/-- Settles O25, for the reset state and every reset: the registers one by one, and the unwritten RAM. -/
theorem hardwareReset : Obligations.HardwareReset := by
  intro s t h
  have hmem : t.mem = [] := by rcases h with rfl | rfl <;> rfl
  have hregs : ∀ r, regValue t r = regValue State.reset r := by
    rcases h with rfl | rfl
    · exact regValue_resetAgain s
    · exact fun _ => rfl
  have hpending : t.pending = none := by rcases h with rfl | rfl <;> rfl
  have hdone : t.status.done = false := by rcases h with rfl | rfl <;> rfl
  exact ⟨fun r => (hregs r).trans (regValue_reset r), hpending, irq_of_not_done hdone, fun _ => keyTables_of_mem_nil hmem,
    fun _ => deqScale_of_mem_nil hmem, fun _ => deqRange_of_mem_nil hmem, fun _ => resCurve_of_mem_nil hmem,
    fun _ => win_of_mem_nil hmem, fun _ => intRatio_of_mem_nil hmem, fun _ => hfrRatio_of_mem_nil hmem,
    fun _ n hch hn => overlapCleared_of_mem_nil hmem hch n hn, fun _ => byte_masked_of_mem_nil hmem⟩

theorem reset_keyTablesInverse : KeyTablesInverse State.reset := (keyTablesInverse_iff _).2 fun i hi => by
  obtain ⟨hdec, henc⟩ := keyTables_of_mem_nil (t := State.reset) rfl hi
  simp only [hdec, henc, and_self]

/-- Settles O15, invariant by invariant. -/
theorem invariantsAtReset : Obligations.InvariantsAtReset :=
  ⟨reset_mem_wf, reset_registersInFields, reset_keyTablesInverse, .inl rfl, rfl, fun h => Bool.noConfusion h,
    iff_of_true rfl rfl⟩

/-! ### Commands after a reset -/

theorem resetAgain_sameConfig (s : State) : SameConfig State.reset s.resetAgain := ⟨rfl, rfl, rfl, rfl, rfl⟩

/-- Settles O26: with neither check holding, a command ends with BAD_CONFIG unless it requires neither. -/
theorem commandsAfterReset : Obligations.CommandsAfterReset := by
  intro s h
  have hconfig : SameConfig State.reset s := by
    rcases h with rfl | ⟨u, rfl⟩
    · exact ⟨rfl, rfl, rfl, rfl, rfl⟩
    · exact resetAgain_sameConfig u
  have hcfg : cfgOk s = false := hconfig.cfgOk.trans (by decide +kernel)
  have hframe : frameOk s = false := hconfig.frameOk.trans (by decide +kernel)
  refine ⟨hconfig.chCount, hconfig.frameBytes, hcfg, hframe, fun i => ⟨_, exec_eq_finish_effectOf i s, ?_⟩⟩
  rw [errCode_complete]
  cases i with
  | nop | resetOvl | keygen0 | keygen1 | keygen56 | crcCalc => rfl
  | decrypt | encrypt | crcGen | crcCheck => rw [effectOf_of_badConfig (.inr ⟨rfl, hframe⟩), Effect.code]
  | _ => rw [effectOf_of_badConfig (.inl ⟨rfl, hcfg⟩), Effect.code]

end Sys2Proof.Machine
end

section
/-! PROOFS. Channels do not interact (spec/43_transform.md R192, R193; spec/60_exceptions.md R294; log 24): two states that agree
outside a slot go on agreeing there, because no stage of a command on another channel reads the slot. -/

namespace Sys2Proof.Machine

/-! ### Agreement outside a slot -/

/-- The offset lies outside slot `d` (spec/10_state.md R50). -/
def OutsideSlot (d a : Nat) : Prop := ¬(slotAddr d .sf 0 ≤ a ∧ a < slotAddr d .sf 0 + 0x4000)

theorem outsideSlot_of_lt {d a : Nat} (h : a < 0x40000) : OutsideSlot d a := by
  simp only [OutsideSlot, slotAddr]
  omega

theorem outsideSlot_slotAddr {ch d i : Nat} {array : SlotArray} (hne : ch ≠ d) (hi : slotArrayOffset array + i < 0x4000) :
    OutsideSlot d (slotAddr ch array i) := by
  simp only [OutsideSlot, slotAddr, show slotArrayOffset .sf = 0 from rfl]
  omega

/-- The states differ at most in what the RAM holds in slot `d`. -/
structure AgreeOutsideSlot (d : Nat) (s u : State) : Prop where
  rest : u = { s with mem := u.mem }
  bytes : ∀ a, OutsideSlot d a → u.byte a = s.byte a

namespace AgreeOutsideSlot

variable {d : Nat} {s u : State}

section Reads

variable (h : AgreeOutsideSlot d s u)

include h

theorem sameConfig : SameConfig s u := by
  rw [h.rest]
  exact ⟨rfl, rfl, rfl, rfl, rfl⟩

theorem epoch : u.epoch = s.epoch := by rw [h.rest]

theorem arith : u.arith = s.arith := by rw [h.rest]

/-- Both states draw the same free values (log 24). -/
theorem free : u.free = s.free := by
  rw [h.rest]
  rfl

theorem bytes_eq {base n : Nat} (hplace : ∀ j, j < n → OutsideSlot d (base + j)) : u.bytes base n = s.bytes base n := by
  rw [State.bytes_eq_map, State.bytes_eq_map]
  exact List.map_congr_left fun j hj => h.bytes _ (hplace j (List.mem_range.1 hj))

/-- What lies below the slots reads alike. -/
theorem words_below {base n : Nat} (hplace : base + 4 * n ≤ 0x40000) : u.words base n = s.words base n :=
  congrArg bytesToWords (h.bytes_eq fun j hj => outsideSlot_of_lt (by omega))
^^^^^^^^^^^^^^^^
■ Your task ■
All records should be written out again exactly as given.

■ Solution for this exercise ■
/-- Settles O25, for the reset state and every reset: the registers one by one, and the unwritten RAM. -/
theorem hardwareReset : Obligations.HardwareReset := by
  intro s t h
  have hmem : t.mem = [] := by rcases h with rfl | rfl <;> rfl
  have hregs : ∀ r, regValue t r = regValue State.reset r := by
    rcases h with rfl | rfl
    · exact regValue_resetAgain s
    · exact fun _ => rfl
  have hpending : t.pending = none := by rcases h with rfl | rfl <;> rfl
  have hdone : t.status.done = false := by rcases h with rfl | rfl <;> rfl
  exact ⟨fun r => (hregs r).trans (regValue_reset r), hpending, irq_of_not_done hdone, fun _ => keyTables_of_mem_nil hmem,
    fun _ => deqScale_of_mem_nil hmem, fun _ => deqRange_of_mem_nil hmem, fun _ => resCurve_of_mem_nil hmem,
    fun _ => win_of_mem_nil hmem, fun _ => intRatio_of_mem_nil hmem, fun _ => hfrRatio_of_mem_nil hmem,
    fun _ n hch hn => overlapCleared_of_mem_nil hmem hch n hn, fun _ => byte_masked_of_mem_nil hmem⟩

theorem reset_keyTablesInverse : KeyTablesInverse State.reset := (keyTablesInverse_iff _).2 fun i hi => by
  obtain ⟨hdec, henc⟩ := keyTables_of_mem_nil (t := State.reset) rfl hi
  simp only [hdec, henc, and_self]

/-- Settles O15, invariant by invariant. -/
theorem invariantsAtReset : Obligations.InvariantsAtReset :=
  ⟨reset_mem_wf, reset_registersInFields, reset_keyTablesInverse, .inl rfl, rfl, fun h => Bool.noConfusion h,
    iff_of_true rfl rfl⟩

/-! ### Commands after a reset -/

theorem resetAgain_sameConfig (s : State) : SameConfig State.reset s.resetAgain := ⟨rfl, rfl, rfl, rfl, rfl⟩

/-- Settles O26: with neither check holding, a command ends with BAD_CONFIG unless it requires neither. -/
theorem commandsAfterReset : Obligations.CommandsAfterReset := by
  intro s h
  have hconfig : SameConfig State.reset s := by
    rcases h with rfl | ⟨u, rfl⟩
    · exact ⟨rfl, rfl, rfl, rfl, rfl⟩
    · exact resetAgain_sameConfig u
  have hcfg : cfgOk s = false := hconfig.cfgOk.trans (by decide +kernel)
  have hframe : frameOk s = false := hconfig.frameOk.trans (by decide +kernel)
  refine ⟨hconfig.chCount, hconfig.frameBytes, hcfg, hframe, fun i => ⟨_, exec_eq_finish_effectOf i s, ?_⟩⟩
  rw [errCode_complete]
  cases i with
  | nop | resetOvl | keygen0 | keygen1 | keygen56 | crcCalc => rfl
  | decrypt | encrypt | crcGen | crcCheck => rw [effectOf_of_badConfig (.inr ⟨rfl, hframe⟩), Effect.code]
  | _ => rw [effectOf_of_badConfig (.inl ⟨rfl, hcfg⟩), Effect.code]

end Sys2Proof.Machine
end

section
/-! PROOFS. Channels do not interact (spec/43_transform.md R192, R193; spec/60_exceptions.md R294; log 24): two states that agree
outside a slot go on agreeing there, because no stage of a command on another channel reads the slot. -/

namespace Sys2Proof.Machine

/-! ### Agreement outside a slot -/

/-- The offset lies outside slot `d` (spec/10_state.md R50). -/
def OutsideSlot (d a : Nat) : Prop := ¬(slotAddr d .sf 0 ≤ a ∧ a < slotAddr d .sf 0 + 0x4000)

theorem outsideSlot_of_lt {d a : Nat} (h : a < 0x40000) : OutsideSlot d a := by
  simp only [OutsideSlot, slotAddr]
  omega

theorem outsideSlot_slotAddr {ch d i : Nat} {array : SlotArray} (hne : ch ≠ d) (hi : slotArrayOffset array + i < 0x4000) :
    OutsideSlot d (slotAddr ch array i) := by
  simp only [OutsideSlot, slotAddr, show slotArrayOffset .sf = 0 from rfl]
  omega

/-- The states differ at most in what the RAM holds in slot `d`. -/
structure AgreeOutsideSlot (d : Nat) (s u : State) : Prop where
  rest : u = { s with mem := u.mem }
  bytes : ∀ a, OutsideSlot d a → u.byte a = s.byte a

namespace AgreeOutsideSlot

variable {d : Nat} {s u : State}

section Reads

variable (h : AgreeOutsideSlot d s u)

include h

theorem sameConfig : SameConfig s u := by
  rw [h.rest]
  exact ⟨rfl, rfl, rfl, rfl, rfl⟩

theorem epoch : u.epoch = s.epoch := by rw [h.rest]

theorem arith : u.arith = s.arith := by rw [h.rest]

/-- Both states draw the same free values (log 24). -/
theorem free : u.free = s.free := by
  rw [h.rest]
  rfl

theorem bytes_eq {base n : Nat} (hplace : ∀ j, j < n → OutsideSlot d (base + j)) : u.bytes base n = s.bytes base n := by
  rw [State.bytes_eq_map, State.bytes_eq_map]
  exact List.map_congr_left fun j hj => h.bytes _ (hplace j (List.mem_range.1 hj))

/-- What lies below the slots reads alike. -/
theorem words_below {base n : Nat} (hplace : base + 4 * n ≤ 0x40000) : u.words base n = s.words base n :=
  congrArg bytesToWords (h.bytes_eq fun j hj => outsideSlot_of_lt (by omega))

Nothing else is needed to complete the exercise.